2019 New England Society Book Awards Announced
New York City – The New England Society in the City of New York (NES) is pleased to announce the winners for the 2019 New England Society Book Awards, which honors books of merit that celebrate New England and its culture. The winning authors were announced last night at the annual Founders’ Day celebration and will be honored at a special event on June 26 at the National Arts Club, New York. Whether connected to New England by geography, history or spirit, this distinguished group of books present a broader view of the world from a variety of perspectives. There is something for everyone among this year’s winning titles. The NES Book Awards are presented each year to authors of books published in the previous 12 months. This year’s winners include:
• ART & PHOTOGRAPHY: The Art of Curating: Paul J. Sachs and the Museum Course at Harvard by Sally Anne Duncan and Andrew McClellan (Getty Publications)

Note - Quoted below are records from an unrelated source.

/-- The frame of the stores outside a region: with the places that the form's own translation gives, lane by lane and part by
part, every byte of every memory of the device and of the host outside the bytes stored is as it was, no other device's memory
changes yet, for what goes there leaves as a request (R189), nor does the mailbox; a cluster's copies of software-managed lines change
in the bytes stored alone (R394); every register of another strand that no store reaches through its image or through a core's register
region, and of the strand's own registers all but last uses. What a store to a device register does is in ScalarStoreValue. -/
def Obligations.StoreFrame : Prop :=
  ∀ i f, storeForms i = some f → ∀ s cx, f.row.Ready i s cx → ordinary s cx.sid → goesOn cx → unprofiled s cx.sid →
    ((atEffect f.row s cx).strand cx.sid).regionOpen = false →
    (∀ p ∈ f.places cx (f.lanes cx) (f.start s cx), regAt p = none) →
    ∃ t, exec i s = .next t ∧
      let ps := f.places cx (f.lanes cx) (f.start s cx)
      untouched ps f.size Loc.mem s.mem t.mem ∧ untouched ps f.size Loc.host s.host t.host ∧ t.remote = s.remote
        ∧ t.bar4 = s.bar4 ∧ copiesKept s t (cluOf s cx.sid) (stored ps f.size)
        ∧ (∀ k, untouched (ps.map s.plainLoc) f.size (fun a => .core k (0x180000 + a)) (s.spad k) (t.spad k))
        ∧ ∀ o w, ¬ (∃ pa, stored ps f.size (.mem pa) ∧ s.imageAt (pa / 4 * 4) = some (o, w)) →
            ¬ (∃ k a, a < 0x180000 ∧ stored ps f.size (.core k a)) →
            (o = cx.sid → w < (s.strand o).fixed + 192 ∧ ¬ usesWord (s.strand o) cx.act (f.row.uses s) w) →
            regWord t o w = regWord s o w

/-- A byte of a store is held in the strand's locket: an entry of its line has it, at the byte's place (R137). -/
def Sys2Proof.Claims.heldByte (st : Strand) (l : Loc) (j : Nat) (v : BitVec 8) : Prop :=
  ∃ e ∈ st.locket, e.poison = false ∧ e.place.loc = l.align lineBytes ∧ aget e.bytes (l.off % lineBytes + j) = some v

/-- The stores while a region is open (R138). Their frame: no memory changes, no other strand's register, no copy in a cache, and of the
strand's own registers only last uses. And STS is held: every byte of its data is in the locket, in an entry of the line that it goes
to, from which COMMIT performs it (R137, R142). -/
def Obligations.StoreHeld : Prop :=
  (∀ i f, storeForms i = some f → ∀ s cx, f.row.Ready i s cx → ordinary s cx.sid → goesOn cx → unprofiled s cx.sid →
    ((atEffect f.row s cx).strand cx.sid).regionOpen = true →
    ∃ t, exec i s = .next t ∧ MemoryKept s t ∧ t.smCopies = s.smCopies
      ∧ (∀ o, o ≠ cx.sid → ∀ w, regWord t o w = regWord s o w)
      ∧ ∀ w, w < (s.strand cx.sid).fixed + 192 → ¬ usesWord (s.strand cx.sid) cx.act (f.row.uses s) w →
          regWord t cx.sid w = regWord s cx.sid w)
    ∧ ∀ h b r s cx, storeRows (.sts h b) = some r → r.Ready (.sts h b) s cx → ordinary s cx.sid → goesOn cx →
        ((atEffect r s cx).strand cx.sid).regionOpen = true →
        ∀ a x v p, cx.src.ea cx.sid cx.once b false = .ok a → a.toNat % memSize b = 0 → cx.datum b cx.once = .ok [x] →
          (atEffect r s cx).translate ((atEffect r s cx).whoOf cx.sid) .write a = (v, .ok p) →
          ∃ t, exec (.sts h b) s = .next t
            ∧ ∀ k, k < memSize b →
                heldByte (t.strand cx.sid) ((p.loc.align 4).add ((a.toNat % 4 + k) / 4 * 4)) ((a.toNat % 4 + k) % 4)
                  (x.extractLsb' (8 * k) 8)

/-- A tile is as MACC.Z leaves it for a fragment: mode none, every element +0, OVF 0, and no earlier MMQ of the fragment on
its way to it. -/
def Sys2Proof.Claims.zeroed (t : State) (cx : Cx) (n : Nat) : Prop :=
  (t.strand cx.sid).accMode n = 0 ∧ (t.strand cx.sid).accOvf n = false
    ∧ (∀ i j, i < 32 → j < 32 → (t.strand cx.sid).getAcc t.tick n i j = .ok 0)
    ∧ ∀ m ∈ t.matQ, m.sid = cx.sid → m.tile = n → m.lanes &&& cx.frag.mask = 0

/-- R319: MACC.Z zeroes its tile, and MACC.Z.ALL every tile of the budget, once for the fragment, after earlier MMQs. -/
def Obligations.TileZeroed : Prop :=
  (∀ h b r s cx, matrixRows (.maccZ h b) = some r → r.Ready (.maccZ h b) s cx → ordinary s cx.sid → goesOn cx →
      ∃ t, exec (.maccZ h b) s = .next t ∧ zeroed t cx h.dest.toNat)
    ∧ ∀ h b r s cx, matrixRows (.maccZAll h b) = some r → r.Ready (.maccZAll h b) s cx → ordinary s cx.sid → goesOn cx →
      ∃ t, exec (.maccZAll h b) s = .next t ∧ ∀ n, n < budgetTiles s → zeroed t cx n

/-- R245: NOP only goes on to the next unit; it is checked under R214 and takes its guard, so that a reserved field holds
every lane of the fragment with 0x41, and the lanes that a poisoned guard word covers are held with its cause. -/
def Obligations.NopChangesNothing : Prop :=
  (∀ h b s cx r, controlRows (.nop h b) = some r → r.Ready (.nop h b) s cx → ordinary s cx.sid → goesOn cx →
      exec (.nop h b) s = .next (s.modStrand cx.sid fun st =>
        st.goto s.clock cx.idx [⟨cx.frag.mask, pcPlus cx.frag.pc 1, none⟩] none))
    ∧ (∀ h b s sid idx f r, controlRows (.nop h b) = some r → Reads (.nop h b) r s sid idx f → ordinary s sid →
        exec (.nop h b) s = .next ((s.eatPreds sid h [] f.mask ((s.strand sid).guard s.tick h f.mask).1).finish sid idx f.pc
          (predHolds ((s.strand sid).guard s.tick h f.mask).2) .next))
    ∧ ∀ h b s sid idx f, Issues (.nop h b) s sid idx f → legal (.nop h b) = false →
        exec (.nop h b) s = .next (s.hold sid idx f.pc (holdAll f.mask 0x41 0))

/-- R246: GETPC writes the PC that its displacement names into the scalar, 0 where that PC is invalid; it makes no transfer
and no fetch: the fragment goes on, and nothing but the strand's registers and split table differs. -/
def Obligations.GetpcValue : Prop :=
  ∀ h b s cx r, controlRows (.getpc h b) = some r → r.Ready (.getpc h b) s cx → ordinary s cx.sid → goesOn cx →
    ∃ t, exec (.getpc h b) s = .next t ∧ OnlyStrand s t cx.sid
      ∧ (t.strand cx.sid).splits =
          ((s.strand cx.sid).goto s.clock cx.idx [⟨cx.frag.mask, pcPlus cx.frag.pc 1, none⟩] none).splits
      ∧ let v := pcOf (unitOf cx.frag.pc + b.w1.toInt)
        let x : Dword := if pcInvalid v then 0 else v
        regWord t cx.sid ((s.strand cx.sid).scIx h.dest.toNat) = ⟨loW x, false⟩
          ∧ regWord t cx.sid ((s.strand cx.sid).scIx h.dest.toNat + 1) = ⟨hiW x, false⟩

/-- Special registers read as R76 says, for every lane of every strand; a form that reads $event leaves it 0 (R77). -/
def Obligations.SpecialRegisters : Prop :=
  (∀ (s : State) sid lane,
      let st := s.strand sid
      let b := s.block st.blk
      let g := s.grid st.gid
      ∀ x ∈ ([(0x00, BitVec.ofNat 64 lane), (0x01, BitVec.ofNat 64 (lane / 32)), (0x02, BitVec.ofNat 64 st.num),
          (0x03, BitVec.ofNat 64 b.num), (0x04, BitVec.ofNat 64 (s.nbhd b.nbhd).num),
          (0x05, mk64 [(0, rcdW g.rcd), (8, rcdH g.rcd), (16, rcdSPB g.rcd)]), (0x0F, mk64 [(32, g.first), (0, g.count)]),
          (0x11, BitVec.ofNat 64 ((st.slot.getD (0, 0)).1 * 2 ^ 20 + s.coreOf sid / 128 * 2 ^ 16 + s.coreOf sid % 128 / 16 * 2 ^ 8
            + s.coreOf sid % 16)), (0x13, st.ctl ctlEVENT &&& 0xFFFFFFFF), (0x06, BitVec.ofNat 64 (rcdN g.rcd)),
          (0x07, g.rcd.getD 2 0), (0x08, BitVec.ofNat 64 s.did), (0x09, BitVec.ofNat 64 s.ptime), (0x0A, st.cycles), (0x0B, st.base), (0x0C, g.rcd.getD 1 0),
          (0x0D, 0xFE00000000000000), (0x0E, 0xFD00000000000000), (0x10, BitVec.ofNat 64 g.cls),
          (0x12, st.ctl ctlDLINE)] : List (BitVec 6 × Dword)),
        s.readOp sid lane true (.spec x.1) = .ok x.2)
    ∧ ∀ i a, aluForms i = some a → (readOps a.b a.r).contains (.spec specEVENT) = true → ∀ s cx, a.row.Ready i s cx →
        ordinary s cx.sid → goesOn cx → ∃ t, exec i s = .next t ∧ (t.strand cx.sid).ctl ctlEVENT = 0

/-- R198: instruction units number the slots; PCs come from units and back; displacements and reconvergence offsets count in
units from the instruction that carries them; slot 4 falls through to slot 0 of the next line; a unit outside 0 to
5 × 2^50 − 1 gives an invalid PC. -/
def Obligations.UnitNumbering : Prop :=
  (∀ pc : Dword, unitOf pc = (fld pc 6 50 * 5 + fld pc 0 3 : Nat))
    ∧ (∀ u : Nat, u < 5 * 2 ^ 50 → pcOf u = BitVec.ofNat 64 (u / 5 * 64 + u % 5))
    ∧ (∀ pc : Dword, pcInvalid pc = false → pcOf (unitOf pc) = pc)
    ∧ (∀ (pc : Dword) (b : CtlBody), dispPc pc b = pcOf (unitOf pc + b.w1.toInt) ∧ auxPc pc b = pcOf (unitOf pc + b.aux.toInt))
    ∧ (∀ pc : Dword, pcInvalid pc = false → fld pc 0 3 = 4 → unitOf pc + 1 < 5 * 2 ^ 50 → pcPlus pc 1 = pc + 60)
    ∧ (∀ (pc : Dword) (d : Int), -2 ^ 31 ≤ d → d < 2 ^ 31 → unitOf pc + d < 0 ∨ 5 * 2 ^ 50 ≤ unitOf pc + d →
        pcInvalid (pcPlus pc d) = true)
    ∧ [pcPlus 0x0000004000001004 7, pcPlus 0x0000004000001004 (-4), pcPlus 0x0000004000001004 (-5)]
      = [0x0000004000001081, 0x0000004000001000, 0x0000004000000FC4]

/-- Formats of at most 8 bits: a pattern that decodes to a finite number other than a zero encodes back to itself in every
rounding mode, saturating or not (R97 to R99, R112). -/
def Obligations.NarrowFloatRoundTrip : Prop :=
  ∀ k, 3 ≤ k → k < 8 → ∀ bits, bits < 2 ^ ((floatFmt k).ew + (floatFmt k).fw + 1) →
    isFin ((floatFmt k).decode bits) = true → magOf ((floatFmt k).decode bits) ≠ (0, (floatFmt k).emin) →
    ∀ mode, mode < 4 → ∀ sat, (floatFmt k).encode mode sat ((floatFmt k).decode bits) = some bits

/-- R68: a strand as it is created: every register, accumulator and record reads as zero, modes are none, one fragment of
the launch's working lanes is at the kernel's entry, $cycles, $deadline and $event are 0, HANDLER and BUDGET are the
record's and the rest of the control area zero; and nothing of any memory enters it. -/
def Obligations.NewStrandState : Prop :=
  ∀ (s : State) gid blk num slot base frames,
    let st := s.newStrand gid blk num slot base frames
    let r := (s.grid gid).rcd
    (∀ w, ¬ ctlPart st ctlBUDGET w → ¬ ctlPart st ctlHANDLER w → ∀ tick, st.readWord tick w = ⟨0, false⟩)
      ∧ (∀ n, n < 16 → st.accMode n = 0)
      ∧ (∃ f, st.splits = [(0, .frag f)] ∧ f.mask = workMask r ∧ f.pc = r.getD 0 0)
      ∧ (∀ k, k < 256 → st.recState k = 0)
      ∧ st.cycles = 0 ∧ st.ctl ctlDLINE = 0 ∧ st.ctl ctlEVENT = 0
      ∧ st.ctl ctlHANDLER = r.getD 10 0 ∧ st.ctl ctlBUDGET = r.getD 5 0
      ∧ ∀ (m : Mem) (n : Mem), ({ s with mem := m, host := n } : State).newStrand gid blk num slot base frames = st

• FICTION: The Maze at Windermere by Gregory Blake Smith (Penguin Random House, Viking)
• CONTEMPORARY NONFICTION/BIOGRAPHY: Searching for Stars on an Island in Maine by Alan Lightman (Pantheon Books)
• HISTORICAL NONFICTION: Our Beloved Kin: A New History of King Philip's War by Lisa Brooks (Yale University Press)
• SPECIALTY TITLE: A Naturalist at Large by Bernd Heinrich (Houghton Mifflin Harcourt)
Founded in 1805, NES is one of the oldest social and charitable and cultural organizations in the United States. For more than 100 years, prominent writers such as Mark Twain, Ralph Waldo Emerson, Louis Auchincloss, William F. Buckley Jr., David McCullough, Dominick Dunne and Nathaniel Philbrick have been honored by the New England Society. The Book Awards carry on these literary connections and recognize books that celebrate New England and its culture. “Once again, the New England Society’s winning authors have exceeded expectation, presenting remarkable books of imagination and instruction to our Book Awards juries,” said Roland Foster Miller, committee co-chair. “The range of subjects is vast – from contemplating mysteries beyond the stars to recording the intricate ecosystem of insects and birds in our backyards. We look forward to celebrating the winning NES writers in June.”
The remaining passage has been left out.